In 2016, Fotor updated its HDR curves adjustment to its platform and launched Goart tool for transforming images into different art styles.

In late 2017, Fotor added a custom aspect ratio option to its collage function and altered its tilt-shift algorithm.

From 2017 to 2021, Fotor released a suite of graphic design tools and templates for creating posters, greeting cards, and social media content.

2022

In September 2022, Fotor launched a series of AI photo editing tools, including the AI photo enhancer, AI background remover, and AI object remover, all powered by artificial intelligence.

Fotor's AI photo enhancer makes it easy to improve image quality.

Fotor's AI background remover and background generator automatically remove the background from an image and generate new background.

Fotor's AI object remover for removing unwanted objects from images with great ease.

In December 2022, Fotor launched an AI image generator that converts text descriptions into AI-generated images, including realistic photos, logos, 3D characters, and digital illustrations.

2023–2024

In June 2023, Fotor launched an AI headshot generator that transforms selfies into realistic and professional headshots in seconds.

In February 2024, Fotor expanded its AI generation capabilities from images to videos and also enhanced its AI video editing tools.

Fotor's AI video generator for generating videos from descriptions and images.

Fotor's AI video editor, such as video enhancer, video background remover for enhancing video quality and removing background from video.

2025

In February 2025, Fotor launched a new API program for developers, allowing partners to implement Fotor's AI photo editing features on their platforms.

In early August 2025, Fotor released “Sisi”, an AI agent that also supports text to image editing, text-to-image and text-to-video generation, allowing users to describe edits rather than choose tools step by step.

2026

In May 2026, Fotor unveiled its AI Vibe Marketing Platform for Performance—introducing Product Visuals and Growth Visuals to power a complete visual workflow for real business impact.

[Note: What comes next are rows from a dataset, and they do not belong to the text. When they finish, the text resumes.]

-- ==== Sys2Proof/Laws/Frames.lean ====
section
/-!
SUPPORT. Sys2Proof/Laws/Frames.lean: what the shared operations of words leave alone: journaled writes, the
retiring, waiting and trapping of a word, quantum closes, holding, and the wrapper of the instruction words.
-/
namespace Sys2Proof.Machine

/-! ### Items -/

theorem memRead_congr {m m' : List Host.Cell} : ∀ (n a : Nat), (∀ k, a ≤ k → k < a + n → memGet m' k = memGet m k) →
    memRead m' a n = memRead m a n
  | 0, _, _ => rfl
  | n + 1, a, h => by
    rw [memRead, memRead, h a (Nat.le_refl a) (by omega), memRead_congr n (a + 1) fun k h1 h2 => h k (by omega) (by omega)]

/-- Bytes outside a written chunk are as before. -/
theorem memNum_memWrite_ne (m : List Host.Cell) {ch ch' : Nat} (x : Nat) (h : ch' ≠ ch) :
    memNum (memWrite m (16 * ch) (toBytes 16 x)) (16 * ch') 16 = memNum m (16 * ch') 16 := by
  unfold memNum
  rw [memRead_congr 16 _ fun k h1 h2 => memGet_memWrite_out _ _ _ _ (by rw [toBytes_length]; omega)]

theorem Team.mem_setMem (T : Team) {h h' : Nat} (hh : h < 2) (hh' : h' < 2) (m : List Host.Cell) :
    (T.setMem h m).mem h' = if h' = h then m else T.mem h' := by
  obtain rfl | rfl : h = 0 ∨ h = 1 := by omega
  all_goals obtain rfl | rfl : h' = 0 ∨ h' = 1 := by omega
  all_goals simp [Team.setMem, Team.mem]

theorem Team.pois_setPois (T : Team) {h h' : Nat} (hh : h < 2) (hh' : h' < 2) (m : NMap Bool) :
    (T.setPois h m).pois h' = if h' = h then m else T.pois h' := by
  obtain rfl | rfl : h = 0 ∨ h = 1 := by omega
  all_goals obtain rfl | rfl : h' = 0 ∨ h' = 1 := by omega
  all_goals simp [Team.setPois, Team.pois]

@[simp] theorem Team.pois_setMem (T : Team) (h h' : Nat) (m : List Host.Cell) :
    (T.setMem h m).pois h' = T.pois h' := by 
  unfold Team.setMem Team.pois; repeat' split
  all_goals rfl
@[simp] theorem Team.mem_setPois (T : Team) (h h' : Nat) (m : NMap Bool) :
    (T.setPois h m).mem h' = T.mem h' := by 
  unfold Team.setPois Team.mem; repeat' split
  all_goals rfl

@[simp] theorem Team.t_setMem (T : Team) (h : Nat) (m : List Host.Cell) : (T.setMem h m).t = T.t := by
  unfold Team.setMem; split <;> rfl
@[simp] theorem Team.t_setPois (T : Team) (h : Nat) (m : NMap Bool) : (T.setPois h m).t = T.t := by
  unfold Team.setPois; split <;> rfl
@[simp] theorem Team.bars_setMem (T : Team) (h : Nat) (m : List Host.Cell) : (T.setMem h m).bars = T.bars := by
  unfold Team.setMem; split <;> rfl
@[simp] theorem Team.bars_setPois (T : Team) (h : Nat) (m : NMap Bool) : (T.setPois h m).bars = T.bars := by
  unfold Team.setPois; split <;> rfl
@[simp] theorem Team.pool0_setMem (T : Team) (h : Nat) (m : List Host.Cell) : (T.setMem h m).pool0 = T.pool0 := by
  unfold Team.setMem; split <;> rfl
@[simp] theorem Team.pool0_setPois (T : Team) (h : Nat) (m : NMap Bool) : (T.setPois h m).pool0 = T.pool0 := by
  unfold Team.setPois; split <;> rfl
@[simp] theorem Team.pool1_setMem (T : Team) (h : Nat) (m : List Host.Cell) : (T.setMem h m).pool1 = T.pool1 := by
  unfold Team.setMem; split <;> rfl
@[simp] theorem Team.pool1_setPois (T : Team) (h : Nat) (m : NMap Bool) : (T.setPois h m).pool1 = T.pool1 := by
  unfold Team.setPois; split <;> rfl

theorem grp_modGrp_if (s : State) (g h : Nat) (f : Group → Group) :
    grp (modGrp s g f) h = if h = g then f (grp s h) else grp s h := by
  split
  · subst h; exact grp_modGrp ..
  · exact grp_modGrp_ne _ _ ‹_›
theorem team_modTeam_if (s : State) (g h : Nat) (f : Team → Team) :
    team (modTeam s g f) h = if h = g then f (team s h) else team s h := by
  split
  · subst h; exact team_modTeam ..
  · exact team_modTeam_ne _ _ ‹_›
theorem core_modCore_if (s : State) (g h : Nat) (f : Core → Core) :
    core (modCore s g f) h = if h = g then f (core s h) else core s h := by
  split
  · subst h; exact core_modCore ..
  · exact core_modCore_ne _ _ ‹_›
theorem nget_nset_if {α : Type} [DecidableEq α] (d : α) (m : NMap α) (x y : Nat) (a : α) :
    nget d (nset d m x a) y = if y = x then a else nget d m y := by
  split
  · subst y; exact nget_nset_self ..
  · exact nget_nset_ne _ _ _ ‹_›

theorem readItem_write_v {s : State} {g n l : Nat} {it : Item} {x : Val} (h₁ : (Item.v g n l).named)
    (h₂ : it.named) (ne : it ≠ .v g n l) : readItem (writeItem s (.v g n l) x) it = readItem s it := by
  cases it with
  | v g' n' l' =>
    by_cases e : g' = g
    · subst e
      simp only [readItem, writeItem, grp_modGrp]
      simp only [Item.named] at h₁ h₂
      rw [nget_nset_ne _ _ _ fun h => ne (by
        obtain ⟨e₁, e₂⟩ : n' = n ∧ l' = l := by omega
        rw [e₁, e₂])]
    · simp only [readItem, writeItem, grp_modGrp_ne _ _ e]
  | p _ _ | u _ _ | f _ _ | k _ _ | depth _ | rot _ | blocks _ =>
    simp only [readItem, writeItem, grp_modGrp_if]; split <;> rfl
  | _ => rfl

theorem readItem_write_p {s : State} {g n : Nat} {it : Item} {x : Val} (ne : it ≠ .p g n) : readItem (writeItem s (.p g n) x) it = readItem s it := by
  cases it with
  | p g' n' =>
    by_cases e : g' = g
    · subst e
      simp only [readItem, writeItem, grp_modGrp]
      rw [nget_nset_ne _ _ _ fun h => ne (by rw [h])]
    · simp only [readItem, writeItem, grp_modGrp_ne _ _ e]
  | v _ _ _ | u _ _ | f _ _ | k _ _ | depth _ | rot _ | blocks _ =>
    simp only [readItem, writeItem, grp_modGrp_if]; split <;> rfl
  | _ => rfl

theorem readItem_write_u {s : State} {g n : Nat} {it : Item} {x : Val} (ne : it ≠ .u g n) : readItem (writeItem s (.u g n) x) it = readItem s it := by
  cases it with
  | u g' n' =>
    by_cases e : g' = g
    · subst e
      simp only [readItem, writeItem, grp_modGrp]
      rw [nget_nset_ne _ _ _ fun h => ne (by rw [h])]
    · simp only [readItem, writeItem, grp_modGrp_ne _ _ e]
  | v _ _ _ | p _ _ | f _ _ | k _ _ | depth _ | rot _ | blocks _ =>
    simp only [readItem, writeItem, grp_modGrp_if]; split <;> rfl
  | _ => rfl

theorem readItem_write_f {s : State} {g n : Nat} {it : Item} {x : Val} (ne : it ≠ .f g n) : readItem (writeItem s (.f g n) x) it = readItem s it := by
  cases it with
  | f g' n' =>
    by_cases e : g' = g
    · subst e
      simp only [readItem, writeItem, grp_modGrp]
      rw [nget_nset_ne _ _ _ fun h => ne (by rw [h])]
    · simp only [readItem, writeItem, grp_modGrp_ne _ _ e]
  | v _ _ _ | p _ _ | u _ _ | k _ _ | depth _ | rot _ | blocks _ =>
    simp only [readItem, writeItem, grp_modGrp_if]; split <;> rfl
  | _ => rfl

theorem readItem_write_k {s : State} {g n : Nat} {it : Item} {x : Val} (ne : it ≠ .k g n) : readItem (writeItem s (.k g n) x) it = readItem s it := by
  cases it with
  | k g' n' =>
    by_cases e : g' = g
    · subst e
      simp only [readItem, writeItem, grp_modGrp]
      rw [nget_nset_ne _ _ _ fun h => ne (by rw [h])]
    · simp only [readItem, writeItem, grp_modGrp_ne _ _ e]
  | v _ _ _ | p _ _ | u _ _ | f _ _ | depth _ | rot _ | blocks _ =>
    simp only [readItem, writeItem, grp_modGrp_if]; split <;> rfl
  | _ => rfl

theorem readItem_write_depth {s : State} {g : Nat} {it : Item} {x : Val} (ne : it ≠ .depth g) : readItem (writeItem s (.depth g) x) it = readItem s it := by
  cases it with
  | depth g' =>
    by_cases e : g' = g
    · exact absurd (by rw [e]) ne
    · simp only [readItem, writeItem, grp_modGrp_ne _ _ e]
  | v _ _ _ | p _ _ | u _ _ | f _ _ | k _ _ | rot _ | blocks _ =>
    simp only [readItem, writeItem, grp_modGrp_if]; split <;> rfl
  | _ => rfl

theorem readItem_write_rot {s : State} {g : Nat} {it : Item} {x : Val} (ne : it ≠ .rot g) : readItem (writeItem s (.rot g) x) it = readItem s it := by
  cases it with
  | rot g' =>
    by_cases e : g' = g
    · exact absurd (by rw [e]) ne
    · simp only [readItem, writeItem, grp_modGrp_ne _ _ e]
  | v _ _ _ | p _ _ | u _ _ | f _ _ | k _ _ | depth _ | blocks _ =>
    simp only [readItem, writeItem, grp_modGrp_if]; split <;> rfl
  | _ => rfl

theorem readItem_write_blocks {s : State} {g : Nat} {it : Item} {x : Val} (ne : it ≠ .blocks g) : readItem (writeItem s (.blocks g) x) it = readItem s it := by
  cases it with
  | blocks g' =>
    by_cases e : g' = g
    · exact absurd (by rw [e]) ne
    · simp only [readItem, writeItem, grp_modGrp_ne _ _ e]
  | v _ _ _ | p _ _ | u _ _ | f _ _ | k _ _ | depth _ | rot _ =>
    simp only [readItem, writeItem, grp_modGrp_if]; split <;> rfl
  | _ => rfl

theorem readItem_write_t {s : State} {tk n : Nat} {it : Item} {x : Val} (ne : it ≠ .t tk n) : readItem (writeItem s (.t tk n) x) it = readItem s it := by
  cases it with
  | t tk' n' =>
    by_cases e : tk' = tk
    · subst e
      simp only [readItem, writeItem, team_modTeam]
      rw [nget_nset_ne _ _ _ fun h => ne (by rw [h])]
    · simp only [readItem, writeItem, team_modTeam_ne _ _ e]
  | bar tk' n' =>
    by_cases e : tk' = tk
    · subst e
      simp only [readItem, writeItem, team_modTeam]
    · simp only [readItem, writeItem, team_modTeam_ne _ _ e]
  | pool tk' h' =>
    by_cases e : tk' = tk
    · subst e
      simp only [readItem, writeItem, team_modTeam]
    · simp only [readItem, writeItem, team_modTeam_ne _ _ e]
  | loc tk' h' ch' =>
    by_cases e : tk' = tk
    · subst e
      simp only [readItem, writeItem, team_modTeam]; rfl
    · simp only [readItem, writeItem, team_modTeam_ne _ _ e]
  | locPois tk' h' gr' =>
    by_cases e : tk' = tk
    · subst e
      simp only [readItem, writeItem, team_modTeam]; rfl
    · simp only [readItem, writeItem, team_modTeam_ne _ _ e]
  | _ => rfl

theorem readItem_write_bar {s : State} {tk n : Nat} {it : Item} {x : Val} (ne : it ≠ .bar tk n) : readItem (writeItem s (.bar tk n) x) it = readItem s it := by
  cases it with
  | t tk' n' =>
    by_cases e : tk' = tk
    · subst e
      simp only [readItem, writeItem, team_modTeam]
    · simp only [readItem, writeItem, team_modTeam_ne _ _ e]
  | bar tk' n' =>
    by_cases e : tk' = tk
    · subst e
      simp only [readItem, writeItem, team_modTeam]
      rw [nget_nset_ne _ _ _ fun h => ne (by rw [h])]
    · simp only [readItem, writeItem, team_modTeam_ne _ _ e]
  | pool tk' h' =>
    by_cases e : tk' = tk
    · subst e
      simp only [readItem, writeItem, team_modTeam]
    · simp only [readItem, writeItem, team_modTeam_ne _ _ e]
  | loc tk' h' ch' =>
    by_cases e : tk' = tk
    · subst e
      simp only [readItem, writeItem, team_modTeam]; rfl
    · simp only [readItem, writeItem, team_modTeam_ne _ _ e]
  | locPois tk' h' gr' =>
    by_cases e : tk' = tk
    · subst e
      simp only [readItem, writeItem, team_modTeam]; rfl
    · simp only [readItem, writeItem, team_modTeam_ne _ _ e]
  | _ => rfl

theorem readItem_write_pool {s : State} {tk h : Nat} {it : Item} {x : Val} (h₁ : (Item.pool tk h).named)
    (h₂ : it.named) (ne : it ≠ .pool tk h) : readItem (writeItem s (.pool tk h) x) it = readItem s it := by
  cases it with
  | t tk' n' =>
    by_cases e : tk' = tk
    · subst e
      simp only [readItem, writeItem, team_modTeam]
      split <;> rfl
    · simp only [readItem, writeItem, team_modTeam_ne _ _ e]
  | bar tk' n' =>
    by_cases e : tk' = tk
    · subst e
      simp only [readItem, writeItem, team_modTeam]
      split <;> rfl
    · simp only [readItem, writeItem, team_modTeam_ne _ _ e]
  | pool tk' h' =>
    by_cases e : tk' = tk
    · subst e
      simp only [readItem, writeItem, team_modTeam]
      simp only [Item.named] at h₁ h₂
      obtain rfl | rfl : h = 0 ∨ h = 1 := by omega
      all_goals obtain rfl | rfl : h' = 0 ∨ h' = 1 := by omega
      all_goals first | exact absurd rfl ne | rfl
    · simp only [readItem, writeItem, team_modTeam_ne _ _ e]
  | loc tk' h' ch' =>
    by_cases e : tk' = tk
    · subst e
      simp only [readItem, writeItem, team_modTeam]
      split <;> rfl
    · simp only [readItem, writeItem, team_modTeam_ne _ _ e]
  | locPois tk' h' gr' =>
    by_cases e : tk' = tk
    · subst e
      simp only [readItem, writeItem, team_modTeam]
      split <;> rfl
    · simp only [readItem, writeItem, team_modTeam_ne _ _ e]
  | _ => rfl

theorem readItem_write_loc {s : State} {tk h ch : Nat} {it : Item} {x : Val} (h₁ : (Item.loc tk h ch).named)
    (h₂ : it.named) (ne : it ≠ .loc tk h ch) : readItem (writeItem s (.loc tk h ch) x) it = readItem s it := by
  cases it with
  | t tk' n' =>
    by_cases e : tk' = tk
    · subst e
      simp only [readItem, writeItem, team_modTeam]
      simp only [Team.t_setMem]
    · simp only [readItem, writeItem, team_modTeam_ne _ _ e]
  | bar tk' n' =>
    by_cases e : tk' = tk
    · subst e
      simp only [readItem, writeItem, team_modTeam]
      simp only [Team.bars_setMem]
    · simp only [readItem, writeItem, team_modTeam_ne _ _ e]
  | pool tk' h' =>
    by_cases e : tk' = tk
    · subst e
      simp only [readItem, writeItem, team_modTeam]
      simp only [Team.pool0_setMem, Team.pool1_setMem]
    · simp only [readItem, writeItem, team_modTeam_ne _ _ e]
  | loc tk' h' ch' =>
    by_cases e : tk' = tk
    · subst e
      simp only [readItem, writeItem, team_modTeam]
      rw [Team.mem_setMem _ h₁ h₂]
      split
      · subst h'; rw [memNum_memWrite_ne _ _ fun h => ne (by rw [h])]
      · rfl
    · simp only [readItem, writeItem, team_modTeam_ne _ _ e]
  | locPois tk' h' gr' =>
    by_cases e : tk' = tk
    · subst e
      simp only [readItem, writeItem, team_modTeam]
      rw [Team.pois_setMem]
    · simp only [readItem, writeItem, team_modTeam_ne _ _ e]
  | _ => rfl

theorem readItem_write_locPois {s : State} {tk h gr : Nat} {it : Item} {x : Val} (h₁ : (Item.locPois tk h gr).named)
    (h₂ : it.named) (ne : it ≠ .locPois tk h gr) : readItem (writeItem s (.locPois tk h gr) x) it = readItem s it := by
  cases it with
  | t tk' n' =>
    by_cases e : tk' = tk
    · subst e
      simp only [readItem, writeItem, team_modTeam]
      simp only [Team.t_setPois]
    · simp only [readItem, writeItem, team_modTeam_ne _ _ e]
  | bar tk' n' =>
    by_cases e : tk' = tk
    · subst e
      simp only [readItem, writeItem, team_modTeam]
      simp only [Team.bars_setPois]
    · simp only [readItem, writeItem, team_modTeam_ne _ _ e]
  | pool tk' h' =>
    by_cases e : tk' = tk
    · subst e
      simp only [readItem, writeItem, team_modTeam]
      simp only [Team.pool0_setPois, Team.pool1_setPois]
    · simp only [readItem, writeItem, team_modTeam_ne _ _ e]
  | loc tk' h' ch' =>
    by_cases e : tk' = tk
    · subst e
      simp only [readItem, writeItem, team_modTeam]
      rw [Team.mem_setPois]
    · simp only [readItem, writeItem, team_modTeam_ne _ _ e]
  | locPois tk' h' gr' =>
    by_cases e : tk' = tk
    · subst e
      simp only [readItem, writeItem, team_modTeam]
      rw [Team.pois_setPois _ h₁ h₂]
      split
      · subst h'; rw [nget_nset_ne _ _ _ fun h => ne (by rw [h])]
      · rfl
    · simp only [readItem, writeItem, team_modTeam_ne _ _ e]
  | _ => rfl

Fotor defines Vibe Marketing as A visual-driven approach where you bring the idea, and AI scales it into on-brand, studio-quality visual content that actually sells—across every channel, instantly.

== Product ==
Fotor develops mobile apps and web browser tools for editing photos and videos. The apps are available on iOS and Android mobile devices.

Fotor AI Art Photo Editor - a photo app with basic tools and AI tools to add filters and enhance images, even videos.

GoArt - an app for applying all kinds of AI art effects to turn images into artwork.

PortraitMe - an app for beautifying portraits.

Clipfly - an app for AI video generation.